I was going to recommend Star Trek 6. It’s my favorite Trek movie and it’s also about diplomacy and it mirrors a real conflict. That one a stand in for the Cold War. Watch that one if you want. It’s great, but I think I’d be better off recommending a completely unrelated episode and that’s DS9’s The Visitor.
|FYI Avery Brooks, if anything ever happens to my dad, you're on deck|
It’s common in movies and on TV to give a relationship meaning because it’s strained. That’s particularly common when showing fathers and sons. The only way you can get an audience invested in their relationship is if they start out hating each other, or the father is absent and looking for redemption, or has wronged the son in some way and has now changed. Sometimes it’s done well. Sometimes it’s cheap and emotionally manipulative. What’s harder though is making a real relationship between a good dad and a teenage son who both love each other, but have issues from time to time, because that happens. The relationship between Jake and Ben Sisko is one of the best showings of a good father and son that I can think of.
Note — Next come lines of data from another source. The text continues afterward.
-- ==== Sys2Proof/Certificates/Slice0/Obligations.lean ====
section
/-! DEFINITION. The statements for the provers. -/

open Sys2Proof Sys2Proof.Machine

/-! ### The queue and the step -/

/-- A step takes the command at the front of the queue and runs it on the state with the rest of the queue. -/
def Obligations.StepRunsTheFrontCommand : Prop :=
  ∀ (s : State) (c : Instr) (rest : List Instr), s.pending = c :: rest →
    step s = exec c { s with pending := rest }

/-- R107–R109: the register-to-register instructions write the result of the operands' words to gD and go on at pc + 4;
nothing but the fetch's own bookkeeping changes besides.
R107–R109: the immediate instructions write the result of the operand's word and the immediate to gD and go on at
pc + 4. -/
def Obligations.ArithmeticInstructionsWriteTheirResult : Prop :=
  (∀ (s : State) (c : Fin 1024) (w : Nat),
    let a := reg s c (fA w)
    let b := reg s c (fB w)
    let done := fun (i : Instr) (v : Word) =>
      ∃ t, exec i s = .next t ∧ CoreDone s t c (fD w) v ((clu s c).pc + 4)
    (Issues s c w .add → done (.add c) (a + b)) ∧
    (Issues s c w .sub → done (.sub c) (a - b)) ∧
    (Issues s c w .and → done (.and c) (a &&& b)) ∧
    (Issues s c w .or → done (.or c) (a ||| b)) ∧
    (Issues s c w .xor → done (.xor c) (a ^^^ b)) ∧
    (Issues s c w .sll → done (.sll c) (a <<< (b.toNat % 64))) ∧
    (Issues s c w .srl → done (.srl c) (a >>> (b.toNat % 64))) ∧
    (Issues s c w .sra → done (.sra c) (a.sshiftRight (b.toNat % 64))) ∧
    (Issues s c w .mul → done (.mul c) (a * b)) ∧
    (Issues s c w .mulh → done (.mulh c) (BitVec.ofInt 64 (a.toInt * b.toInt / 2 ^ 64))) ∧
    (Issues s c w .slt → done (.slt c) (if a.toInt < b.toInt then 1 else 0)) ∧
    (Issues s c w .sltu → done (.sltu c) (if a.toNat < b.toNat then 1 else 0)) ∧
    (Issues s c w .divu → done (.divu c) (if b = 0 then BitVec.allOnes 64 else a / b)) ∧
    (Issues s c w .remu → done (.remu c) (if b = 0 then a else a % b))) ∧
  (∀ (s : State) (c : Fin 1024) (w : Nat),
    let a := reg s c (fA w)
    let done := fun (i : Instr) (v : Word) =>
      ∃ t, exec i s = .next t ∧ CoreDone s t c (fD w) v ((clu s c).pc + 4)
    (Issues s c w .addi → done (.addi c) (a + simm w)) ∧
    (Issues s c w .andi → done (.andi c) (a &&& zimm w)) ∧
    (Issues s c w .ori → done (.ori c) (a ||| zimm w)) ∧
    (Issues s c w .xori → done (.xori c) (a ^^^ zimm w)) ∧
    (Issues s c w .slli → done (.slli c) (a <<< (w % 64))) ∧
    (Issues s c w .srli → done (.srli c) (a >>> (w % 64))) ∧
    (Issues s c w .srai → done (.srai c) (a.sshiftRight (w % 64))) ∧
    (Issues s c w .shli → done (.shli c) ((a <<< 16) ||| zimm w)))

/-- R108, R109: a branch goes to pc + 4 × OFS when its condition holds and to pc + 4 otherwise; JAL and JALR write pc + 4 to
gD and jump. -/
def Obligations.BranchesAndJumpsSetThePc : Prop :=
  ∀ (s : State) (c : Fin 1024) (w : Nat),
    let pc := (clu s c).pc
    let a := reg s c (bits w 25 21)
    let b := reg s c (bits w 20 16)
    let went := fun (i : Instr) (taken : Prop) [Decidable taken] =>
      ∃ t, exec i s = .next t ∧ CoreWent s t c (if taken then pc + BitVec.ofInt 64 (4 * sext 16 w) else pc + 4)
    (Issues s c w .beq → went (.beq c) (a = b)) ∧
    (Issues s c w .bne → went (.bne c) (a ≠ b)) ∧
    (Issues s c w .blt → went (.blt c) (a.toInt < b.toInt)) ∧
    (Issues s c w .bge → went (.bge c) (b.toInt ≤ a.toInt)) ∧
    (Issues s c w .bltu → went (.bltu c) (a.toNat < b.toNat)) ∧
    (Issues s c w .bgeu → went (.bgeu c) (b.toNat ≤ a.toNat)) ∧
    (Issues s c w .jal → ∃ t, exec (.jal c) s = .next t ∧
      CoreDone s t c (fD w) (pc + 4) (pc + BitVec.ofInt 64 (4 * sext 21 w))) ∧
    (Issues s c w .jalr → ∃ t, exec (.jalr c) s = .next t ∧
      CoreDone s t c (fD w) (pc + 4) ((reg s c (fA w) + simm w) &&& ~~~ (3 : Word)))

/-- R110: CSRR gives the register of its number, and CSRW writes EPC, TVEC and SCRATCH. -/
def Obligations.CsrAccessesReadAndWrite : Prop :=
  ∀ (s : State) (c : Fin 1024) (w : Nat),
    let x := clu s c
    let a := reg s c (fA w)
    let reads := fun (n : Nat) (v : Word) => w % 256 = n → Issues s c w .csrr →
      ∃ t, exec (.csrr c) s = .next t ∧ CoreDone s t c (fD w) v (x.pc + 4)
    let writes := fun (n : Nat) (f : Clu → Clu) => w % 256 = n → Issues s c w .csrw →
      ∃ t, exec (.csrw c) s = .next t ∧ CoreDid s t c (x.pc + 4) f
    reads 0 (BitVec.ofNat 64 s.tick) ∧ reads 1 (BitVec.ofNat 64 ((logOf s c).getD 0)) ∧
    reads 2 (BitVec.ofNat 64 x.lcount) ∧ reads 3 (BitVec.ofNat 64 x.rank) ∧ reads 4 (BitVec.ofNat 64 x.cause) ∧
    reads 5 x.epc ∧ reads 6 x.tval ∧ reads 7 x.tvec ∧ reads 8 x.scratch ∧
    writes 5 (fun x => { x with epc := a }) ∧ writes 7 (fun x => { x with tvec := a }) ∧
    writes 8 (fun x => { x with scratch := a })

/-- R109, R110, R115: outside a handler TRAP enters it with its immediate, an unlisted operation with cause illegal
instruction, and so does a CSRW to a read-only register; an asynchronous cause that is held enters it before the next
instruction.
R115: a synchronous trap while INTRAP = 1 stops the core: STOPPED is set, HALTED stays, EXIT reads 0xFFFF, the trap
registers record the second trap, and CORE_STOPPED is reported.
R115, R118: ERET leaves the handler at EPC; HALT records the exit code and ends the core's run. -/
def Obligations.TrapsEnterTheHandler : Prop :=
  (∀ (s : State) (c : Fin 1024) (w : Nat), inTrap s c = false →
    (Issues s c w .trap → ∃ t, exec (.trap c) s = .next t ∧ TrapEntered (touchFetch s c) t c 0x0B 0 (BitVec.ofNat 64 (w % 65536))) ∧
    (Issues s c w .illegal → ∃ t, exec (.illegalInstruction c) s = .next t ∧
      TrapEntered (touchFetch s c) t c 0x01 0 (BitVec.ofNat 64 w)) ∧
    (Issues s c w .csrw → w % 256 ∉ [5, 7, 8] → ∃ t, exec (.csrw c) s = .next t ∧
      TrapEntered (touchFetch s c) t c 0x01 0 (BitVec.ofNat 64 w)) ∧
    (∀ (k : Async) (r : List Async), Live s → (clu s c).held = k :: r →
      fbit s .CORE_STAT (tk c) Fld.CORE_STAT_RUN = true → (clu s c).load = none → (clu s c).store = none →
      (clu s c).stall = none → drained s c = false →
      ∃ t, exec (.asyncTrap c) s = .next t ∧ TrapEntered (tookTrap s c k) t c k.code k.status (BitVec.ofNat 64 k.tval) ∧
        (clu t c).held = r)) ∧
  (∀ (s : State) (c : Fin 1024) (w : Nat), inTrap s c = true → Issues s c w .trap →
    ∃ t, exec (.trap c) s = .next t ∧
      fget t .CORE_STAT (tk c) Fld.CORE_STAT_STOPPED = 1 ∧ fget t .CORE_STAT (tk c) Fld.CORE_STAT_RUN = 0 ∧
      fget t .CORE_STAT (tk c) Fld.CORE_STAT_HALTED = fget s .CORE_STAT (tk c) Fld.CORE_STAT_HALTED ∧
      fget t .CORE_STAT (tk c) Fld.CORE_STAT_EXIT = 0xFFFF ∧
      fget t .CORE_TRAP (tk c) Fld.CORE_TRAP_CODE = 0x0B ∧
      fget t .CORE_EPC (tk c) Fld.CORE_EPC_VALUE = (clu s c).pc.toNat % 2 ^ 48 ∧
      fget t .CORE_TVAL (tk c) Fld.CORE_TVAL_VALUE = w % 65536 ∧
      (∃ r : Report, t.log.waiting = (touchFetch s c).log.waiting ++ [r] ∧ r.ev = 0x04 ∧ r.idx = c.val) ∧
      t.mem = s.mem ∧ RegsOnly (touchFetch s c) t (trapOffs c)) ∧
  (∀ (s : State) (c : Fin 1024) (w : Nat),
    (Issues s c w .eret → ∃ t, exec (.eret c) s = .next t ∧ CoreOnly (touchFetch s c) t c ∧
      RegsOnly (touchFetch s c) t [RegId.CORE_STAT.off (tk c), RegId.ROC_CNT.off (tk c)] ∧
      (clu t c).pc = (clu s c).epc ∧ (clu t c).g = (clu s c).g ∧ (clu t c).cause = (clu s c).cause ∧
      fget t .CORE_STAT (tk c) Fld.CORE_STAT_INTRAP = 0 ∧
      fget t .CORE_STAT (tk c) Fld.CORE_STAT_RUN = fget s .CORE_STAT (tk c) Fld.CORE_STAT_RUN) ∧
    (Issues s c w .halt → ∃ t, exec (.halt c) s = .next t ∧ CoreOnly (touchFetch s c) t c ∧
      RegsOnly (touchFetch s c) t [RegId.CORE_STAT.off (tk c), RegId.ROC_CNT.off (tk c)] ∧
      (clu t c).pc = (clu s c).pc ∧ (clu t c).g = (clu s c).g ∧
      fget t .CORE_STAT (tk c) Fld.CORE_STAT_HALTED = 1 ∧ fget t .CORE_STAT (tk c) Fld.CORE_STAT_RUN = 0 ∧
      fget t .CORE_STAT (tk c) Fld.CORE_STAT_EXIT = (reg s c (fA w)).toNat % 65536))

/-- R112, R113, R132, R136, R140: QPUSH appends to a queue with room, TWAIT waits for its token and TREAD reads one, DKICK
sets TAIL, DCTL acts on a halted channel, and ROINV invalidates. -/
def Obligations.QueueTokenAndChannelInstructions : Prop :=
  ∀ (s : State) (c : Fin 1024) (w : Nat),
    let x := clu s c
    let next := x.pc + 4
    let ch := w % 16
    let src := w % 32
    let a := (reg s c (fA w)).toNat % 65536
    (Issues s c w .qpush → w % 8 = 0 → fA w % 4 = 0 → fA w ≠ 0 → pushesStopped s c = false → srcHalted s c 0 = false →
      x.mx.queue.length < 256 → ∃ t, exec (.qpush c) s = .next t ∧ CoreOnly (touchFetch s c) t c ∧
        RegsOnly (touchFetch s c) t [RegId.MX_STAT.off (tk c), RegId.ROC_CNT.off (tk c)] ∧ (clu t c).pc = next ∧ (clu t c).g = x.g ∧
        (clu t c).vx = x.vx ∧
        (clu t c).mx.queue = x.mx.queue ++ [[(reg s c (fA w)).toNat, (reg s c (fA w + 1)).toNat,
          (reg s c (fA w + 2)).toNat, (reg s c (fA w + 3)).toNat]] ∧
        fget t .MX_STAT (tk c) Fld.MX_STAT_BALLAST = 0) ∧
    (∀ v : Fin 4, Issues s c w .qpush → w % 8 = v.val + 1 → pushesStopped s c = false → srcHalted s c (v + 1) = false →
      (lget Vx.init x.vx v).queue.length < 64 → ∃ t, exec (.qpush c) s = .next t ∧
        CoreDid s t c next (fun y => { y with vx := lset y.vx v (Vx.push (lget Vx.init y.vx v) (reg s c (fA w))) })) ∧
    (Issues s c w .twait → src ∉ [5, 6, 7, 8, 9, 10, 11, 12, 13, 14, 15] → srcHalted s c src = false →
      ∃ t, exec (.twait c) s = .next t ∧
        if (lget 0 x.tokens src + 65536 - a) % 65536 < 32768 then CoreDid s t c next id
        else CoreDid s t c x.pc (fun x => { x with twait := some (src, a) })) ∧
    (Issues s c w .twait → src ∉ [5, 6, 7, 8, 9, 10, 11, 12, 13, 14, 15] → srcHalted s c src = true →
      inTrap s c = false → ∃ t, exec (.twait c) s = .next t ∧ TrapEntered (touchFetch s c) t c 0x09 0 (BitVec.ofNat 64 src)) ∧
    (Issues s c w .tread → src ∉ [5, 6, 7, 8, 9, 10, 11, 12, 13, 14, 15] →
      ∃ t, exec (.tread c) s = .next t ∧ CoreDone s t c (fD w) (BitVec.ofNat 64 (lget 0 x.tokens src)) next) ∧
    (Issues s c w .dkick → pushesStopped s c = false → ∃ t, exec (.dkick c) s = .next t ∧ CoreOnly (touchFetch s c) t c ∧
      (clu t c).pc = next ∧ (clu t c).g = x.g ∧ (clu t c).dma = x.dma ∧
      RegsOnly (touchFetch s c) t [RegId.DMA_CH_PTR.off (tk c ++ [ch]), RegId.DMA_CH_STAT.off (tk c ++ [ch]), RegId.ROC_CNT.off (tk c)] ∧
      dmaHead t c ch = dmaHead s c ch ∧
      if 2 ^ ringLog s c ch < (a + 65536 - dmaHead s c ch) % 65536
      then dmaTail t c ch = dmaTail s c ch ∧ fget t .DMA_CH_STAT (tk c ++ [ch]) Fld.DMA_CH_STAT_KICK_ERR = 1
      else dmaTail t c ch = a) ∧
    (∀ (i : Instr) (op : CoreOp) (head : Nat),
      (i, op, head) ∈ [(.dctlResume c, .dctlResume, dmaHead s c ch + 1), (.dctlRetry c, .dctlRetry, dmaHead s c ch),
        (.dctlReset c, .dctlReset, dmaTail s c ch)] →
      Issues s c w op → pushesStopped s c = false → dmaHalted s c ch = true →
      ∃ t, exec i s = .next t ∧ CoreOnly (touchFetch s c) t c ∧ (clu t c).pc = next ∧ (clu t c).g = x.g ∧
        RegsOnly (touchFetch s c) t [RegId.DMA_CH_PTR.off (tk c ++ [ch]), RegId.DMA_CH_STAT.off (tk c ++ [ch]), RegId.ROC_CNT.off (tk c)] ∧
        dmaHalted t c ch = false ∧ dmaHead t c ch = head % 65536 ∧ dmaTail t c ch = dmaTail s c ch) ∧
    (Issues s c w .roinv → ∃ t, exec (.roinv c) s = .next t ∧ CoreDid s t c next (fun x =>
      { x with roc := if tbit w 0 then [] else x.roc.filter (fun l => l.code),
               rocErr := x.rocErr.filter (fun e => !(tbit w 0) && e.1 % 2 == 1) }))

/-- R109, R126, R128: LDS reads eight bytes of the cluster's own scratchpad into gD; STS writes eight bytes of gD there and
no other byte of memory; the request counts the cycles it waited for its port (R127; log entry 18).
R109, R115: a load or store at an address that is not aligned to 8 bytes traps, and one past the scratchpad is
unmapped. -/
def Obligations.ScratchpadLoadAndStore : Prop :=
  (∀ (s : State) (c : Fin 1024) (w l : Nat),
    let a := effAddr s c w
    let x := spAddr l a.toNat
    let u := atBanks (portWaits c 7 a.toNat 8 (touchFetch s c)) x 8 true
    logOf s c = some l → a.toNat < 2 ^ 22 → a.toNat % 8 = 0 → (∀ e ∈ s.tcBytes, e.1 < spBase) →
    (Issues s c w .lds → Plain s x 8 false →
      ∃ t, exec (.lds c) s = .next t ∧ t = setClu u c { clu u c with
        g := regsWith s c (fD w) (BitVec.ofNat 64 (leNat (mread s.mem x 8))), pc := (clu s c).pc + 4 }) ∧
    (Issues s c w .sts → Plain s x 8 true → injArmed s (x / 16) = false →
      ∃ t, exec (.sts c) s = .next t ∧
        t = { setClu u c { clu u c with pc := (clu s c).pc + 4 } with mem := t.mem, chk := t.chk } ∧
        (∀ y, mget t.mem y = if x ≤ y ∧ y < x + 8 then lget 0 (leBytes 8 (reg s c (fD w)).toNat) (y - x) else mget s.mem y) ∧
        ∀ k, devOf t k = if k = x / 16 then 0 else devOf s k)) ∧
  (∀ (s : State) (c : Fin 1024) (w : Nat), inTrap s c = false →
    let a := effAddr s c w
    (∀ (i : Instr) (op : CoreOp), (i, op) ∈ [(.lds c, .lds), (.sts c, .sts)] → Issues s c w op →
      (a.toNat < 2 ^ 22 → a.toNat % 8 ≠ 0 → ∃ t, exec i s = .next t ∧ TrapEntered (touchFetch s c) t c 0x02 0 a) ∧
      (2 ^ 22 ≤ a.toNat → ∃ t, exec i s = .next t ∧ TrapEntered (touchFetch s c) t c 0x03 0 a)) ∧
    (∀ (i : Instr) (op : CoreOp), (i, op) ∈ [(.ldg c, .ldg), (.stg c, .stg)] → Issues s c w op →
      (a.toNat < 2 ^ 48 → a.toNat % 8 ≠ 0 → ∃ t, exec i s = .next t ∧ TrapEntered (touchFetch s c) t c 0x02 0 a) ∧
      (2 ^ 48 ≤ a.toNat → ∃ t, exec i s = .next t ∧ TrapEntered (touchFetch s c) t c 0x03 0 a)))

/-- R111: LDG and STG issue and the core waits; LDG_COMPLETE brings the data to gD and STG_COMPLETE stores it, and the core
goes on.
R131: a line that is not in the read-only cache is filled from memory, and a line that is stays as it is.
(Model: answers from outside the device and the corrections of a fill are as log entries 10, 13 and 58 say.) -/
def Obligations.GlobalLoadAndStore : Prop :=
  (∀ (s : State) (c : Fin 1024) (w : Nat),
    let x := clu s c
    let a := (effAddr s c w).toNat
    (a < 2 ^ 48 → a % 8 = 0 → outside a = false →
      (Issues s c w .ldg → accStatus s a 8 false ≠ 0x0301 → ∃ t, exec (.ldg c) s = .next t ∧
        CoreDid s t c x.pc (fun x => { x with load := some ⟨a, fD w, 0, none⟩ })) ∧
      (Issues s c w .stg → accStatus s a 8 true ≠ 0x0301 → ∃ t, exec (.stg c) s = .next t ∧
        CoreDid s t c x.pc (fun x => { x with store := some ⟨a, fD w, reg s c (fD w), none⟩ }))) ∧
    (∀ p : CorePend, Live s → drained s c = false → outside p.addr = false → x.load = some p →
      let b := modClu (bare s) c (fun x => { x with load := none })
      let r := accRead b (coreAgent b c) p.addr 8 (trapMore b c 0x06 (BitVec.ofNat 64 p.addr))
      r.st = 0 → Becomes s (.ldgComplete c) (nextPc (setReg r.s c p.reg (BitVec.ofNat 64 (leNat r.bytes))) c)) ∧
    (∀ p : CorePend, Live s → drained s c = false → outside p.addr = false → x.store = some p →
      let b := modClu (bare s) c (fun x => { x with store := none })
      let r := accWrite b (coreAgent b c) p.addr (leBytes 8 p.data.toNat) (trapMore b c 0x06 (BitVec.ofNat 64 p.addr))
      r.1 = 0 → Becomes s (.stgComplete c) (nextPc r.2 c)) ∧
    (∀ (p : CorePend) (d : List Byte), Live s → drained s c = false → outside p.addr = true →
      x.load = some p → p.answer = some (0, d) → ∃ t, exec (.ldgComplete c) s = .next t ∧ CoreOnly s t c ∧ RegsOnly s t [] ∧
        (clu t c).load = none ∧ (clu t c).pc = x.pc + 4 ∧ (clu t c).g = regsWith s c p.reg (BitVec.ofNat 64 (leNat d)))) ∧
  (∀ (s : State) (c : Fin 1024) (code : Bool) (a : Nat), Live s → (clu s c).rocErr = [] →
    (rocFind (clu s c) code a = none →
      let r := rocFillLine (bare s) c code (a / 256)
      ∀ l, r.1 = 0 → rocFind (clu r.2 c) code a = some l → groupStatus l a = 0 →
        Becomes s (.rocFill c code a []) (fillDone r.2 c code a)) ∧
    (∀ l, rocFind (clu s c) code a = some l → groupHeld l a = true → exec (.rocFill c code a []) s = .next s))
So, in celebration of Father’s Day, tomorrow watch Avery Brooks and Cirroc Lofton in this perfect hour of TV. I don’t want to give too much away if you haven’t seen it, but in it, Jake is forced to learn what his dad means to him growing up. Again, it’s absolutely perfect. I’ve seen it dozens of times and have never made it through without tearing up.
So to both the amazing Avery Brooks, and to the amazing David Sokol, I say happy Father’s Day. And to Paul Ryan, I want to reiterate I don’t want you to get shot. I will probably laugh if/when you do though.